## [Required action]
Once the line with "(s.setLoop i l).rules = s.rules := rfl" is found in the entries below, print it and each following line exactly, stopping after the line with "(s.updLoop i f).strap = s.strap := rfl"; print nothing else.

## [Supplied data]

-- ==== Sys2Proof/Laws/State.lean ====
section
/-! SUPPORT. One lemma for each field and each update of State: an update leaves every other field, and
an accessor after an update reads what was stored. -/

namespace Sys2Proof.Machine

open Sys2Proof

variable (s : State)

/-! ### setLoop -/

@[simp] theorem State.now_setLoop (i : Fin 16) (l : Loop) :
    (s.setLoop i l).now = s.now := rfl
@[simp] theorem State.pending_setLoop (i : Fin 16) (l : Loop) :
    (s.setLoop i l).pending = s.pending := rfl
@[simp] theorem State.strap_setLoop (i : Fin 16) (l : Loop) :
    (s.setLoop i l).strap = s.strap := rfl
@[simp] theorem State.mode_setLoop (i : Fin 16) (l : Loop) :
    (s.setLoop i l).mode = s.mode := rfl
@[simp] theorem State.lock_setLoop (i : Fin 16) (l : Loop) :
    (s.setLoop i l).lock = s.lock := rfl
@[simp] theorem State.t0_setLoop (i : Fin 16) (l : Loop) :
    (s.setLoop i l).t0 = s.t0 := rfl
@[simp] theorem State.general_setLoop (i : Fin 16) (l : Loop) :
    (s.setLoop i l).general = s.general := rfl
@[simp] theorem State.classes_setLoop (i : Fin 16) (l : Loop) :
    (s.setLoop i l).classes = s.classes := rfl
@[simp] theorem State.profiles_setLoop (i : Fin 16) (l : Loop) :
    (s.setLoop i l).profiles = s.profiles := rfl
@[simp] theorem State.rooms_setLoop (i : Fin 16) (l : Loop) :
    (s.setLoop i l).rooms = s.rooms := rfl
@[simp] theorem State.probes_setLoop (i : Fin 16) (l : Loop) :
    (s.setLoop i l).probes = s.probes := rfl
@[simp] theorem State.supply_setLoop (i : Fin 16) (l : Loop) :
    (s.setLoop i l).supply = s.supply := rfl
@[simp] theorem State.alloc_setLoop (i : Fin 16) (l : Loop) :
    (s.setLoop i l).alloc = s.alloc := rfl
@[simp] theorem State.orders_setLoop (i : Fin 16) (l : Loop) :
    (s.setLoop i l).orders = s.orders := rfl
@[simp] theorem State.waits_setLoop (i : Fin 16) (l : Loop) :
    (s.setLoop i l).waits = s.waits := rfl
@[simp] theorem State.portH_setLoop (i : Fin 16) (l : Loop) :
    (s.setLoop i l).portH = s.portH := rfl
@[simp] theorem State.portM_setLoop (i : Fin 16) (l : Loop) :
    (s.setLoop i l).portM = s.portM := rfl
@[simp] theorem State.rules_setLoop (i : Fin 16) (l : Loop) :
    (s.setLoop i l).rules = s.rules := rfl
@[simp] theorem State.pattern_setLoop (i : Fin 16) (l : Loop) :
    (s.setLoop i l).pattern = s.pattern := rfl
@[simp] theorem State.sweep_setLoop (i : Fin 16) (l : Loop) :
    (s.setLoop i l).sweep = s.sweep := rfl
@[simp] theorem State.answer_setLoop (i : Fin 16) (l : Loop) :
    (s.setLoop i l).answer = s.answer := rfl
@[simp] theorem State.notices_setLoop (i : Fin 16) (l : Loop) :
    (s.setLoop i l).notices = s.notices := rfl

@[simp] theorem State.floorClass_setLoop (i : Fin 16) (l : Loop) (j : Fin 4) :
    (s.setLoop i l).floorClass j = s.floorClass j := rfl
@[simp] theorem State.profile_setLoop (i : Fin 16) (l : Loop) (j : Fin 4) :
    (s.setLoop i l).profile j = s.profile j := rfl
@[simp] theorem State.room_setLoop (i : Fin 16) (l : Loop) (j : Fin 12) :
    (s.setLoop i l).room j = s.room j := rfl
@[simp] theorem State.probe_setLoop (i : Fin 16) (l : Loop) (j : Fin 32) :
    (s.setLoop i l).probe j = s.probe j := rfl
@[simp] theorem State.rule_setLoop (i : Fin 16) (l : Loop) (j : Fin 24) :
    (s.setLoop i l).rule j = s.rule j := rfl
@[simp] theorem State.sweepResult_setLoop (i : Fin 16) (l : Loop) (j : Fin 16) :
    (s.setLoop i l).sweepResult j = s.sweepResult j := rfl
@[simp] theorem State.port_setLoop (i : Fin 16) (l : Loop) (q : PortId) :
    (s.setLoop i l).port q = s.port q := by cases q <;> rfl

/-! ### updLoop -/

@[simp] theorem State.now_updLoop (i : Fin 16) (f : Loop → Loop) :
    (s.updLoop i f).now = s.now := rfl
@[simp] theorem State.pending_updLoop (i : Fin 16) (f : Loop → Loop) :
    (s.updLoop i f).pending = s.pending := rfl
@[simp] theorem State.strap_updLoop (i : Fin 16) (f : Loop → Loop) :
    (s.updLoop i f).strap = s.strap := rfl
@[simp] theorem State.mode_updLoop (i : Fin 16) (f : Loop → Loop) :
    (s.updLoop i f).mode = s.mode := rfl
@[simp] theorem State.lock_updLoop (i : Fin 16) (f : Loop → Loop) :
    (s.updLoop i f).lock = s.lock := rfl
@[simp] theorem State.t0_updLoop (i : Fin 16) (f : Loop → Loop) :
    (s.updLoop i f).t0 = s.t0 := rfl
@[simp] theorem State.general_updLoop (i : Fin 16) (f : Loop → Loop) :
    (s.updLoop i f).general = s.general := rfl
@[simp] theorem State.classes_updLoop (i : Fin 16) (f : Loop → Loop) :
    (s.updLoop i f).classes = s.classes := rfl
@[simp] theorem State.profiles_updLoop (i : Fin 16) (f : Loop → Loop) :
    (s.updLoop i f).profiles = s.profiles := rfl
@[simp] theorem State.rooms_updLoop (i : Fin 16) (f : Loop → Loop) :
    (s.updLoop i f).rooms = s.rooms := rfl
@[simp] theorem State.probes_updLoop (i : Fin 16) (f : Loop → Loop) :
    (s.updLoop i f).probes = s.probes := rfl
@[simp] theorem State.supply_updLoop (i : Fin 16) (f : Loop → Loop) :
    (s.updLoop i f).supply = s.supply := rfl
@[simp] theorem State.alloc_updLoop (i : Fin 16) (f : Loop → Loop) :
    (s.updLoop i f).alloc = s.alloc := rfl
@[simp] theorem State.orders_updLoop (i : Fin 16) (f : Loop → Loop) :
    (s.updLoop i f).orders = s.orders := rfl
@[simp] theorem State.waits_updLoop (i : Fin 16) (f : Loop → Loop) :
    (s.updLoop i f).waits = s.waits := rfl
@[simp] theorem State.portH_updLoop (i : Fin 16) (f : Loop → Loop) :
    (s.updLoop i f).portH = s.portH := rfl
@[simp] theorem State.portM_updLoop (i : Fin 16) (f : Loop → Loop) :
    (s.updLoop i f).portM = s.portM := rfl
@[simp] theorem State.rules_updLoop (i : Fin 16) (f : Loop → Loop) :
    (s.updLoop i f).rules = s.rules := rfl
@[simp] theorem State.pattern_updLoop (i : Fin 16) (f : Loop → Loop) :
    (s.updLoop i f).pattern = s.pattern := rfl
@[simp] theorem State.sweep_updLoop (i : Fin 16) (f : Loop → Loop) :
    (s.updLoop i f).sweep = s.sweep := rfl
@[simp] theorem State.answer_updLoop (i : Fin 16) (f : Loop → Loop) :
    (s.updLoop i f).answer = s.answer := rfl
@[simp] theorem State.notices_updLoop (i : Fin 16) (f : Loop → Loop) :
    (s.updLoop i f).notices = s.notices := rfl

## [Reply to the task]
    (s.setLoop i l).rules = s.rules := rfl
@[simp] theorem State.pattern_setLoop (i : Fin 16) (l : Loop) :
    (s.setLoop i l).pattern = s.pattern := rfl
@[simp] theorem State.sweep_setLoop (i : Fin 16) (l : Loop) :
    (s.setLoop i l).sweep = s.sweep := rfl
@[simp] theorem State.answer_setLoop (i : Fin 16) (l : Loop) :
    (s.setLoop i l).answer = s.answer := rfl
@[simp] theorem State.notices_setLoop (i : Fin 16) (l : Loop) :
    (s.setLoop i l).notices = s.notices := rfl

@[simp] theorem State.floorClass_setLoop (i : Fin 16) (l : Loop) (j : Fin 4) :
    (s.setLoop i l).floorClass j = s.floorClass j := rfl
@[simp] theorem State.profile_setLoop (i : Fin 16) (l : Loop) (j : Fin 4) :
    (s.setLoop i l).profile j = s.profile j := rfl
@[simp] theorem State.room_setLoop (i : Fin 16) (l : Loop) (j : Fin 12) :
    (s.setLoop i l).room j = s.room j := rfl
@[simp] theorem State.probe_setLoop (i : Fin 16) (l : Loop) (j : Fin 32) :
    (s.setLoop i l).probe j = s.probe j := rfl
@[simp] theorem State.rule_setLoop (i : Fin 16) (l : Loop) (j : Fin 24) :
    (s.setLoop i l).rule j = s.rule j := rfl
@[simp] theorem State.sweepResult_setLoop (i : Fin 16) (l : Loop) (j : Fin 16) :
    (s.setLoop i l).sweepResult j = s.sweepResult j := rfl
@[simp] theorem State.port_setLoop (i : Fin 16) (l : Loop) (q : PortId) :
    (s.setLoop i l).port q = s.port q := by cases q <;> rfl

/-! ### updLoop -/

@[simp] theorem State.now_updLoop (i : Fin 16) (f : Loop → Loop) :
    (s.updLoop i f).now = s.now := rfl
@[simp] theorem State.pending_updLoop (i : Fin 16) (f : Loop → Loop) :
    (s.updLoop i f).pending = s.pending := rfl
@[simp] theorem State.strap_updLoop (i : Fin 16) (f : Loop → Loop) :
    (s.updLoop i f).strap = s.strap := rfl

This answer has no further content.